Docker build from a Git repo

A docker container is often built from a local file. Alternatively, the ‘docker build’ command will accept a Git repository URL. Docker will clone the repo and use the Dockerfile inside.

Package management inside containers

The default images have no package lists as this makes them smaller. This is why there is a call to ‘apt-get update’ in pretty much any Dockerfile based on Ubuntu, and why it’s followed up with ‘apt-get clean’.

Package versions

When a layer is built, it ‘freezes’ the version of installed software. This has two effects. Firstly that layer may remain a long time and lack vital security updates and bug fixes. Secondly, if the container is rebuilt from scratch it may end up with different versions. Because of this, it’s important to be as explicit as possible when specifying the versions of packages whether they are installed via tools such as apt-get or yum, or downloaded in the Dockerfile using wget or curl.

Minimal base images

The smallest possible base image is available via docker hub, and is named ‘scratch’. You can find a ‘hello world’ example that uses this here:

FROM scratch

The smallest useful base image is more likely to be busybox - the so-called ‘swiss army knife of embedded linux’.

FROM busybox

Most base images seem to be based on a linux distro that has a package management system, such as Ubuntu, Centos, or Debian.

FROM ubuntu
FROM centos
FROM debian

As with the advice over package versions, the same needs to apply to base container version.
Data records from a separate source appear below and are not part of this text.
/-- PERMUTE (12 R354). -/
def execPermute (p : Nat) (s : State) : Out :=
  let run := (pondOf s (physOf s p)).nextId
  match fabRow p 0x06 (fun _ _ _ => true)
      (fun s ph q =>
        let f := permOf s p ph q.cmd
        [(permBuffer f.fields, permK f.fields * permBlock f.fields)]) s (permLegal p) (runPermute p) with
  | .next t => .next (if physOf s p = 0xFF ∨ (pondOf t (physOf s p)).nextId = run then t else settlePerm (physOf s p) run t)
  | o => o

/-- The scratch block of the round's slot moved into it (12 R355 step 4). -/
def settleRound (f : FabCmd) (s : State) : State :=
  let j := f.round
  match f.scratch.find? fun e => decide (e.2 = j + 1) with
  | none => s
  | some e =>
    let n := permBlock f.fields
    let s := localWrite f.pond false (permBuffer f.fields + j * n) (readBytes s (permScratch f.fields + e.1 * n) n) s
    putFab { f with scratch := mapPut 0 f.scratch e.1 0 } s

/-- PERMUTE_ROUND_END: once the own block is acknowledged, every block due has come and the markers have passed around the group, the
round ends; the last one ends the command (12 R355). -/
def execPermuteRoundEnd (p : Nat) (s : State) : Out :=
  onPond p s fun ph =>
    match (fabCmds s).find? fun f => decide (f.pond = ph) && decide (opcodeOf f.cmd = 0x06) && !f.done with
    | none => s
    | some f =>
      if f.acks ≠ [] ∨ f.pieces ≠ [] then s
      else
        let s := settleRound f s
        match findFab s ph f.run with
        | none => s
        | some f =>
          if permK f.fields ≤ f.round + 1 then
            addObj (putFab { f with round := f.round + 1, done := true } s) (key 0x2C05 0xC) 1
          else settlePerm ph f.run (startRound ph f.run (putFab { f with round := f.round + 1 } s))

/-- COLLECTIVE_TIMEOUT: the oldest collective or permute of a pond that has not completed ends (12 R346). -/
def execCollectiveTimeout (p : Nat) (s : State) : Out :=
  onPond p s fun ph =>
    match (fabCmds s).find? fun f =>
        decide (f.pond = ph) && decide (opcodeOf f.cmd = 0x03 ∨ opcodeOf f.cmd = 0x06) && !f.done with
    | none => s
    | some f =>
      spoilDestination f (failFab f 0x0B 21 7 (addObj (advanceTo s (f.started + collectiveTimeout s)) (key 0x2C05 9) 1))

/-! ## What arrives for the commands -/

/-- A read response taken by its command: a poisoned one ends it and writes nothing (10 R302); the last one completes
it. -/
def takeResponse (f : FabCmd) (transfer : Nat) (poisoned : Bool) (data : List Byte) (s : State) : State :=
  if poisoned then
    let s := setFabCmds s (s.fabric.cmds.filter fun g => !(decide (g.pond = f.pond ∧ g.run = f.run)))
    let s := modPond s f.pond fun pd => { pd with running := pd.running.filter fun r => decide (r.id ≠ f.run) }
    startExit f.pond 0x0B (tagOf f.cmd) s
  else if opcodeOf f.cmd = 0x04 then
    let m := mapFind 0 f.scratch transfer - 1
    let f := { f with pieces := f.pieces.erase transfer, stamps := mapPut 0 f.stamps m (leValue data) }
    if f.pieces = [] then finishStamps f (putFab f s) else putFab f s
  else
    let f := { f with pieces := f.pieces.erase transfer, parts := mapPut [] f.parts (mapFind 0 f.scratch transfer) data }
    if f.pieces = [] then
      putFab { f with done := true }
        (forEach f.parts (fun e s => localWrite f.pond (fabKind f.cmd) (fabDest f.cmd + 65536 * (e.1 - 1)) e.2 s) s)
    else putFab f s

/-- READ_RESPONSE (12 R338). -/
def execReadResponse (src msg transfer : Nat) (poisoned : Bool) (data : List Byte) (s : State) : Out :=
  onMessage src msg (max data.length 1) s fun s =>
    match (fabCmds s).find? fun f => decide (transfer ∈ f.pieces) && decide (opcodeOf f.cmd = 0x02 ∨ opcodeOf f.cmd = 0x04) with
    | none => s
    | some f => takeResponse f transfer poisoned data s

/-- COLLECTIVE_PART (12 R346): taken by the command of its group and sequence, or kept for it. -/
def execCollectivePart (src msg group seq stamp part : Nat) (data : List Byte) (s : State) : Out :=
  onMessage src msg data.length s fun s =>
    match (fabCmds s).find? fun f => decide (f.group = group ∧ f.seq % 2 ^ 32 = seq % 2 ^ 32) && !f.done &&
        decide (opcodeOf f.cmd = 0x03 ∨ opcodeOf f.cmd = 0x06) with
    | some f => if opcodeOf f.cmd = 0x06 then settlePerm f.pond f.run (takePerm f src part data s) else takePart f src stamp part data s
    | none =>
      let next := mapFind 0 s.fabric.seqs group
      if next % 2 ^ 32 ≤ seq % 2 ^ 32 then
        { s with fabric := { s.fabric with early := s.fabric.early ++
          [{ src := src, group := group, seq := seq, stamp := stamp, part := part, data := data }] } }
      else s

/-- A message acknowledged by its destination: a PUT whose messages are all acknowledged sends its signalling one, or is
done (12 R345). -/
def ackedBy (dst id : Nat) (f : FabCmd) (s : State) : State :=
  if (dst, id) ∉ f.acks then s
  else
    let f := { f with acks := f.acks.erase (dst, id) }
    if f.acks = [] ∧ opcodeOf f.cmd = 0x06 then passMarkers f.pond f.run (putFab f s)
    else if f.acks ≠ [] ∨ opcodeOf f.cmd ≠ 0x01 then putFab f s
    else
      match f.last with
      | some m =>
        let (id', s) := sendOf f m s
        putFab { f with last := none, acks := [(m.dst, id')] } s
      | none => putFab { f with done := true } s

/-- END_TO_END_ACK (12 R338). -/
def execEndToEndAck (k peer msg : Nat) (s : State) : Out :=
  if k < 18 ∧ peer < 4096 then
    let s := { s with fabric := { s.fabric with
      out := s.fabric.out.filter fun m => !(decide (m.dst = peer ∧ m.id = msg)) } }
    .next (forEach (fabCmds s) (ackedBy peer msg) s)
  else .fault .noSuchUnit

/-! ## FLIT_RECEIVE (12 R335, R336, R338, R339) -/

/-- The state that an outcome leaves; unchanged after a stop. -/
def stateAfter (s : State) (o : Out) : State :=
  match o with
  | .next t => t
  | _ => s

/-- A whole message taken from its bytes. -/
def takeMessage (src : Nat) (bs : List Byte) (s : State) : State :=
  let u (i n : Nat) : Nat := leValue ((bs.drop i).take n)
  let data := (bs.drop 32).take (u 4 4)
  stateAfter s (match u 16 1 with
    | 0 => execWrite src (u 0 4) (u 8 6) data s
    | 1 => execWriteLastSignal src (u 0 4) (u 8 6) (u 17 1) data s
    | 2 => execReadRequest src (u 0 4) (u 8 6) (u 4 4) (u 20 4) s
    | 3 => execReadResponse src (u 0 4) (u 20 4) (bitAt (u 18 1) 0) data s
    | 4 => execCollectivePart src (u 0 4) (u 13 1) (u 24 4) (u 28 4) (u 8 5) data s
    | _ => .next s)

/-- Bytes of a message still to come, from what has come. -/
def messageLength (bs : List Byte) : Nat :=
  let op := leValue ((bs.drop 16).take 1)
  let poisoned := bitAt (leValue ((bs.drop 18).take 1)) 0
  if op = 2 ∨ (op = 3 ∧ poisoned) then 32 else 32 + leValue ((bs.drop 4).take 4)

/-- A control flit's effect (12 Table FAB-2). -/
def takeControl (k src sub : Nat) (payload : List Byte) (s : State) : State :=
  let u (n : Nat) : Nat := leValue (payload.take n)
  stateAfter s (match sub with
    | 2 => execCreditGrant k src (u 4) s
    | 3 => execSpareRequest k (u 1) s
    | 4 => execSpareConfirm k (u 1) s
    | 5 => execWidthChange k (u 1) s
    | 6 => execEndToEndAck k src (u 4) s
    | 7 => execIdentity k (u 2) s
    | _ => .next s)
Docker FROM declarations use tags to identify they version they reference.

FROM ubuntu:14.04
FROM centos:7
FROM debian:wheezy

FROM defaults to latest

Tags without versions in the FROM line of your dockerfile will assume you mean ‘latest’. As I’m sure you can imagine this gives a great deal of uncertainty and the possibility of unexpected consequences. If it’s possible, always set a version.

Adding to the base image

Running commands in the dockerfile

You can set commands to run in the docker container using the keywords RUN and CMD. RUN will build a layer and make it part of the image. CMD is used when the container is executed. The command itself can be either a simple line such as "mvn install" or an array of command and parameters such as [ "mvn", "install" ]. The difference between the two is a simple string is executed using ‘sh -c’ whereas the array uses go exec to run the command. Whether this makes any real difference depends on your needs and use-case, but it’s useful to know about the alternative and understand it when you find it in dockerfiles others have created.

The difference between ADD and COPY keywords

COPY is a simple tool for copying files and folders without modification. ADD does extras such as unzipping and untarring archives, and has the ability to add external files by URL. If in doubt, use COPY.

Working directory and environment variables

WORKDIR is somewhat akin to shell cd command, and ENV sets environment variables (again, similar to shell variables).

The container runtime command

Conceptually, the ENTRYPOINT is the runtime for the container, and CMD is the command you wish to invoke. If that sounds a little cryptic, consider that the default ENTRYPOINT is ‘sh -c’ so the CMD is a command that you might type into a console such as:

curl -I http://server:port/path/to/page.html 

Redefining the ENTRYPOINT to something else allows great flexibility. What if you set it to ‘curl -I’? All you would need to do is define CMD to be the URL to use, or run the container as

docker run curly http://server:port/path/to/page.html

Our CMD becomes the parameter, and all ‘curly’ can do is show http headers using curl. This isn’t the most useful example, but I think it helps illustrate this point.

Use ADD as late as you can

Another way to word this: do the most static things first. Take advantage of caching as much as possible. Also be careful with ‘.’ and other wildcards - they may add files that change frequently and this will also add significant time to your build, especially if you need to do a post-ADD action such as ‘bundle install’.